In fact, this issue of NMI descent is a questionable classification that directly infringes upon the Taotao Tano, the Chamorros who are, in fact, the native inhabitants of the Mariana Islands for over 4,000 years that has not been resolved by the CNMI government.

Lastly, we have to be reminded that the CNMI casino law was passed and implemented to satisfy the federally mandated case of the retirement fiasco of past financial mismanagement by elected and appointed officials, taking note that some of these officials are also retirees themselves and some are currently serving the CNMI government in different capacity.

The 40,000 square meters of land that included public lands were leased out to the casino investors to construct their casino, which is a sacred ancient Chamorro burial ground where close to 1,000 of our Chamorro ancestors were buried more than 1,000 years ago. All to ensure that the government’s obligation to the close to 3,000 retirees were satisfied.

The results of these fiscal mismanagement decisions created and continues to create anxiety among retires and their beneficiaries of whether or not they will continue to have pension checks to receive as promised.
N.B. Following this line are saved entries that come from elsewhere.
/-- OVEN_FAULT (R205): not STABLE within 15 min, or the sensor fails; while in HOLDOVER the bound becomes unknown (R237). -/
def execOvenFault (s : State) : Host.Outcome State Fault Refusal :=
  guarded .ovenFault s (fun s => s.inCore (fun s =>
    let s1 := (s.put pXO XO.STATUS.OVEN 3).err pXO 0
    if s.basis = 4 then s1.setBasis 0 else s1))

/-- The ageing fit takes effect (R207): only while LOCKED with FIT_ENABLE, once an hour, over at least 24 h of means; the
integrator changes by the opposite of the change of y_age. -/
def State.fitDue (s : State) : Bool :=
  s.get pSERVO SERVO.STATUS.STATE == 2 && s.flag pXO XO.FIT_CTL.FIT_ENABLE && decide (864000 ≤ s.xo.fitTicks) &&
    decide (s.xo.lastFit + 36000 ≤ s.xo.fitTicks)

def State.ageingFit (s : State) (f : AgeFit) : State :=
  let old := s.getI pXO XO.Y_AGE.Y
  let d := max 1 (s.get pXO XO.LOCK_DAYS.DAYS)
  let floor := if 30 ≤ s.get pXO XO.LOCK_DAYS.DAYS then 3472 else ceilDiv (3472 * 30) d
  let s1 := ((((s.putInst pXO XO.AGE_T0.INSTANT f.t0).putI pXO XO.AGE_A.A f.a).put pXO XO.AGE_B.B f.b).putI pXO XO.AGE_C.C f.c).put pXO XO.U_A.U
    (max (3 * f.stdErr) floor)
  let s2 := (s1.putFlag pXO XO.STATUS.MODEL_VALID true).irq pXO 1
  let age := s2.yAge
  let s3 := age.2.putXo (s.getI pXO XO.Y_TC.Y) age.1
  let s4 := { s3 with
    xo := { s3.xo with lastFit := s3.xo.fitTicks }
    servo := { s3.servo with integ := s3.servo.integ - (age.1 - old) * 2 ^ 32 } }
  (s4.putI pSERVO SERVO.Y_SRV.Y (s4.getI pSERVO SERVO.Y_SRV.Y - (age.1 - old))).formY

/-- AGEING_FIT (R207). -/
def execAgeingFit (f : AgeFit) (s : State) : Host.Outcome State Fault Refusal :=
  guarded (.ageingFit f) s (fun s => if s.fitDue then s.ageingFit f else s)

/-- FIT_RESET (R234): the fit history and the model go. -/
def State.fitReset (s : State) : State :=
  let s1 := (((s.putFlag pXO XO.STATUS.MODEL_VALID false).putI pXO XO.AGE_A.A 0).put pXO XO.AGE_B.B 0).putI pXO XO.AGE_C.C 0
  { (s1.put pXO XO.U_A.U 104160) with
    xo := { s1.xo with fitTicks := 0, lastFit := 0, hour := 0, means := [] }
    flash := { s1.flash with settings := { s1.flash.settings with means := [] } } }

/-! ### Servo states and slews (R214, R217) -/

def State.servoState (s : State) : Nat := s.get pSERVO SERVO.STATUS.STATE

/-- Change STATE with its interrupt (R232). -/
def State.setServoState (s : State) (st : Nat) : State :=
  if s.servoState = st then s else ((s.put pSERVO SERVO.STATUS.STATE st).irq pSERVO 0).refreshStage

/-- The slews made up to the present slot, in SU. -/
def State.slewMade (s : State) : Int :=
  roundEven (s.servo.slewSum32 + roundEven (s.servo.slewEff * ((s.clk.slot : Int) - s.servo.slewSlot) * suSlot) (2 ^ 28)) (2 ^ 32)

/-- Stop a slew without its interrupt: a step, holdover or a mode cancels it (R217, R230). -/
def State.cancelSlew (s : State) : State :=
  { (s.putFlag pSERVO SERVO.STATUS.SLEWING false).putI pSERVO SERVO.Y_SLEW.Y 0 with servo := { s.servo with slewLeft32 := 0 } }

/-- Start a slew of `th` SU at SLEW_MAX (R217). -/
def State.startSlew (s : State) (th : Int) : State :=
  let u := s.openUnit ((s.get pSERVO SERVO.SLEW_MAX.PPB : Int) * 2 ^ 60) (10 ^ 9)
  let s1 := (u.2.putFlag pSERVO SERVO.STATUS.SLEWING true).putI pSERVO SERVO.Y_SLEW.Y (th.sign * u.1)
  { s1 with servo := { s1.servo with slewLeft32 := th * fine, slewSlot := s.clk.slot, slewEff := 0,
                                     slewSum32 := s.slewMade * fine } }

/-! ### Terms of the bound under REFERENCE (R238) -/

/-- The least-squares line of some points: number, D, and the numerators of slope (over D) and of n times the squared
residuals (over D). -/
def lineFit (ps : List (Int × Int)) : VisitFit :=
  let n : Int := ps.length
  let sx := sumI ps (·.1)
  let sy := sumI ps (·.2)
  let d := n * sumI ps (fun p => p.1 * p.1) - sx * sx
  let k := n * sumI ps (fun p => p.1 * p.2) - sx * sy
  ⟨n, d, k, (n * sumI ps (fun p => p.2 * p.2) - sy * sy) * d - k * k⟩

/-- Three times the standard error of a fitted slope, in 10^-15, rounded up; unknown below three points. -/
def slopeError (f : VisitFit) : Nat :=
  if f.n ≤ 2 ∨ f.d ≤ 0 then tebUnknown
  else min (isqrtUp (ceilDiv (9 * 10 ^ 30 * f.residN.toNat) (f.d.toNat * f.d.toNat * (f.n - 2).toNat))) tebUnknown

def State.ref (s : State) (k : Nat) : RefSt := s.refs.getD k {}
def State.setRef (s : State) (k : Nat) (x : RefSt) : State := { s with refs := s.refs.set k x }

/-- The observations of the last HOLD_AVG_S seconds, at least 16 of them (R238). -/
def State.recentObs (s : State) (k : Nat) : List Obs :=
  match (s.ref k).hist with
  | [] => []
  | o :: rest =>
    let w := (o :: rest).filter (fun x => decide (o.at_ - s.get pSERVO SERVO.HOLD_AVG.S * suSec ≤ x.at_))
    if w.length < 16 then (o :: rest).take 16 else w

/-- u_y of BASIS REFERENCE (R238). -/
def State.uyOfRef (s : State) (k : Nat) : Nat :=
  let w := s.recentObs k
  if w.length < 16 then tebUnknown
  else max (s.get pTSC TSC.U_Y_FLOOR.U) (slopeError (lineFit (w.map (fun o => (o.at_, o.theta)))))

/-- PHASE_RMS of 16 errors in ps, rounded up. -/
def rmsPs (es : List Int) : Nat :=
  min (isqrtUp (ceilDiv ((sumI es (fun e => e * e)).toNat * 10 ^ 6) (max 1 es.length * 65536 * 65536))) tebUnknown

/-- SERVO_TERM (R238). -/
def State.servoTerm (s : State) : Nat :=
  let es := s.servo.errs
  if es.length < 16 then min (psOfSu (3 * s.servo.maxErr)) tebUnknown
  else tebAdd (ceilDiv ((sumI es (fun e => e)).natAbs * 1000) (es.length * suNs)) (min (3 * rmsPs es) tebUnknown)

/-- Compose the bound from the reference used (R237, R239): BASIS REFERENCE, with u_free until 16 observations have been
used since adoption (R319). -/
def State.composeRef (s : State) (k : Nat) : State :=
  let t := s.servo.lastUsed.getD s.now
  let u := if s.servo.errs.length < 16 then s.uFree else s.uyOfRef k
  let s1 := (s.put pTSC TSC.REF_TERM.PS s.servo.lastBound).put pTSC TSC.SERVO_TERM.PS s.servoTerm
  ({ s1 with
    teb := { s1.teb with uyRef := u, tObs := t, tTime := t, stepAdd := 0 }
    servo := { s1.servo with timeSeen := true } }.put pTSC TSC.U_Y.U (min u tebUnknown)).setBasis 2

/-! ### Holdover (R219) -/

/-- Three times the standard error of the mean of some values of y_srv, in 10^-15 rounded up; below two values it is open
(log 5). -/
def State.meanError (s : State) (vs : List Int) : Nat × State :=
  let n := vs.length
  if n < 2 then (s.free.1 % 2 ^ 32, s.free.2)
  else
    let sum := sumI vs (fun v => v)
    let v := (n * sumI vs (fun v => v * v) - sum * sum).toNat
    (min (isqrtUp (ceilDiv (9 * 10 ^ 30 * v) (n * n * (n - 1) * 2 ^ 120))) tebUnknown, s)

/-- Put HOLD_TEB0 (R219, R220, R239): a bound taken over at an instant, without the path term, which stays a term of its own, and with what a
STEP had added. -/
def State.putHold0 (s : State) (b : Option Nat) : State :=
  { s.put pSERVO SERVO.HOLD_TEB0.PS (satTeb b) with teb := { s.teb with hold0 := b, stepAdd := 0 } }

/-- Enter HOLDOVER (R219, R217, R239); `byMode` where MODE = HOLD forces it. With no observation used yet HOLD_ENTRY is the present instant, and
the temperature counts from there (log 94). -/
def State.enterHoldover (s : State) (byMode : Bool) : State :=
  let entry := s.servo.lastUsed.getD s.now
  let vs := (s.servo.srvHist.filter (fun v => decide (s.clk.slot ≤ v.1 + s.get pSERVO SERVO.HOLD_AVG.S * 200000000))).map (·.2)
  let rest := if s.flag pSERVO SERVO.STATUS.SLEWING then psOfSu s.slewLeft.natAbs else 0
  let m := if vs.isEmpty then (s.getI pSERVO SERVO.Y_SRV.Y, s) else s.openUnit (sumI vs (fun v => v)) vs.length
  let e := m.2.meanError vs
  let s1 := ((((e.2.cancelSlew.putInst pSERVO SERVO.HOLD_ENTRY.INSTANT entry).put pSERVO SERVO.HOLD_U_Y.U_Y (tebAdd (s.uy entry) e.1)).putHold0
    ((s.tebWith 0 entry).map (· + rest))).putI pSERVO SERVO.Y_SRV.Y m.1).putFlag pSERVO SERVO.STATUS.FREQ_ONLY false
  let s2 := { s1.putFlag pSERVO SERVO.STATUS.STEP_PROPOSED false with
    servo := { s1.servo with integ := m.1 * 2 ^ 32, adopted := none, freqBase := none }
    teb := { s1.teb with holdTemp := if s.servo.lastUsed.isNone then { start := s.getI pXO XO.OVEN_TEMP.TEMP } else s.servo.drift } }
  let s3 := (s2.setServoState 3).onlyIf (!byMode) (fun s => s.err pSERVO 0)
  (s3.setBasis (if s.get pXO XO.STATUS.OVEN = 3 then 0 else 4)).formY

/-! ### Adoption (R213, R216, R217, R220) -/

/-- A reference is adopted: the error statistics start again and the servo acquires (R214, R238). -/
def State.adoptBase (s : State) (k : Nat) (o : Option Obs) : State :=
  let s1 := { (s.putFlag pSERVO SERVO.STATUS.STEP_PROPOSED false).putFlag pSERVO SERVO.STATUS.FREQ_ONLY false with
    servo := { s.servo with
      adopted := some k, errs := [], maxErr := 0, freqBase := none
      lastUsed := match o with | some o => some o.at_ | none => s.servo.lastUsed
      lastBound := match o with | some o => o.teb | none => s.servo.lastBound
      drift := if o.isSome then (s.ref k).drift else s.servo.drift } }
  (s1.put pSERVO SERVO.PHASE_RMS.PS tebUnknown).setServoState 1

/-- An adoption during a slew leaves the bound what the slew had left to go, with its b_k: an adoption lowers nothing (R239). -/
def State.keepFloor (s : State) : State :=
  let b := if s.basis = 3 then max s.teb.floor (psOfSu s.slewLeft.natAbs + s.teb.bK) else 0
  { s with teb := { s.teb with floor := b } }

/-- Adopt a TIME reference and slew its offset away (R213, R216): BASIS SLEWING until the slew ends. -/
def State.adoptSlew (s : State) (k : Nat) (th : Int) (b : Nat) : State :=
  let s1 := (s.keepFloor.cancelSlew.adoptBase k (s.ref k).hist.head?).startSlew th
  ({ s1 with teb := { s1.teb with bK := b } }.setBasis 3).formY

/-- Adopt a FREQUENCY reference (R209, R216, R220): a TIN_FREQ one with origin s_0 at its next stamp; of a TIN_PPS one only changes of
its offset from here on count. -/
def State.adoptFreq (s : State) (k : Nat) : State :=
  let s1 := s.keepFloor.cancelSlew.adoptBase k none
  let base := if s.get pREFSEL (REFSEL.REF_CFG.KIND k) = 1 then (s.ref k).hist.head?.map (·.theta) else none
  let s2 := s1.setRef k { s1.ref k with newOrigin := true }
  { s2 with servo := { s2.servo with freqBase := base } }.formY

/-- Whether the adopted reference gives time: TIME class, and not adopted for its frequency alone (R209). -/
def State.givesTime (s : State) (k : Nat) : Bool := s.timeClass k && s.servo.freqBase.isNone

/-- Adopt a reference after the step that removes its offset (R213): the bound is composed from its observation (R239). -/
def State.adoptStepped (s : State) (k : Nat) : State := ((s.adoptBase k (s.ref k).hist.head?).composeRef k).formY

/-- Ask for a step at the next slot boundary (R11, R218). -/
def State.askStep (s : State) (d : Int) (adopts : Option Nat) : State :=
  { s with clk := { s.clk with stepNext := some ⟨s.clk.slot, d, adopts⟩ } }

/-- LOCKED once the slew is done and the rms over 16 observations is small (R214); on a FREQUENCY reference time holds over
from the last TIME observation (R220, R239). -/
def State.lockCheck (s : State) (k : Nat) : State :=
  if s.servoState = 1 ∧ !s.flag pSERVO SERVO.STATUS.SLEWING ∧ 16 ≤ s.servo.errs.length ∧
      rmsPs s.servo.errs ≤ s.get pSERVO SERVO.LOCK_THRESH.PS then
    if s.givesTime k then s.setServoState 2
    else
      let t := if s.servo.timeSeen then s.teb.tTime else s.now
      let s1 := (s.putHold0 (s.tebWith 0 t)).putFlag pSERVO SERVO.STATUS.FREQ_ONLY true
      ({ s1 with teb := { s1.teb with
        tTime := t, freqRef := k, freqUnc := s.get pREFSEL (REFSEL.REF_FREQ_UNC.FREQ_UNC k) } }.setServoState 2).setBasis 5
  else s

/-- Nominal observation period of a reference in SU (the table of R208; 3 s for PTP, R211). -/
def State.obsPeriod (s : State) (k : Nat) : Nat :=
  match s.get pREFSEL (REFSEL.REF_CFG.KIND k) with
  | 1 => suSec
  | 4 => 3 * suSec
  | _ => suSec / 1000 * 10 ^ s.get pREFSEL REFSEL.SEL_CFG.OBS_INTERVAL

/-- The loop of R215 for an error `e` taken `dt` SU after the one before: integrator (2^-92) and y_srv (2^-60). -/
def State.loop (s : State) (e : Int) (dt : Nat) : State :=
  let bw := s.get pSERVO SERVO.BW.BW_MHZ
  let clamped := decide (1000 * suSec < bw * 20 * dt)
  let bn : Int := if clamped then suSec else bw
  let bd : Nat := if clamped then 20 * dt else 1000
  let damp : Int := s.get pSERVO SERVO.SERVO_CFG.DAMPING
  let integ := s.servo.integ + 4 * piNum * piNum * bn * bn * e * dt * 2 ^ 92 / ((piDen * piDen * bd * bd * suSec * suSec : Nat) : Int)
  let y := s.openUnit (integ * (64 * piDen * bd * suSec : Nat) + 4 * damp * piNum * bn * e * 2 ^ 92) (64 * piDen * bd * suSec * 2 ^ 32)
  let s1 := { y.2 with servo := { y.2.servo with integ := integ } }
  (s1.putFlag pSERVO SERVO.STATUS.BW_CLAMPED clamped).putI pSERVO SERVO.Y_SRV.Y y.1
More importantly, the implementation of the CNMI casino law also causes a major moral and ethical irresponsibility by the CNMI government, the foreign investors from China (Imperial Pacific International), Scientific Consultants Services, Inc., and others who participated in the approval to make a sacred ancient Chamorro village and burial ground the site of the Best Sunshine Grand Mariana Casino and Imperial Pacific Resort where over 400 (plus 200-plus) ancient Chamorro remains were disinterred from their grave site; and continue to be displaced since 2015.

This ancient village and burial ground of Anaguan was established dated A.D. 1100 or 990 years ago. The destruction and desecration of our cultural and historical heritage as Taotao Tano at this site is lost forever. Our children and the future generations of Chamorro children will never have the opportunity to walk on this pristine landscape or to pay tribute and homage to their ancestors’ heritage.

It is our intention that when opposing a position of the government, that we also provide for an alternative solution. That said, we propose that the CNMI Legislature provide for a legislation to authorize the Commonwealth Development Authority and the Pacific Islands Development Bank to provide for a credit facility and/or a loan guaranty for the payments of the bond obligation and the retirement fund settlement fund payments, or any other government operation expenses a deemed necessary today and in the future.

CDA is a government financial institution that has provided numerous loans to the CNMI government (e.g. CUC); and the Pacific Islands Development Bank or PIDB where the CNMI is a current member and shareholder of the bank. Shareholders and members also include the governments of the Republic of Marshall Islands, Republic of Palau, Island of Guahan, and the Federated States of Micronesia (Chuuk, Kosrae, Pohnpei, and Yap).

There are millions of dollars that have been invested into PIDB where some of the members of the Legislature, past and present, including retirees, and those in the administration have benefitted through PIDB’s loan programs. There are several alternative ways to solve the CNMI’s current financial debacle. The government must focus to find other ways to meet its financial needs as they are elected and appointed to do so.

Most importantly, the DPL and MPLT trust funds are not intended to pay for government operating expenses as the Legislature sees fit or wishes because there are potential constitutional violation of the applicable laws governing the trust fund public policy rationale; and as also stated in this proposed legislation.

To this end, in the last 40 years or since the establishment of the CNMI constitutional government, there has not been any resolution to address and protect the Chamorros, i Taotao Tano, who are the true and rightful owners of these lands for 40 centuries or over 3,500 years.

Again, the Matua Council opposes the passage of H.B. 20-044 in its entirety because it intends to further displace and mismanage fund proceeds intended for the benefit of both DPL and MPLT’s intended beneficiaries.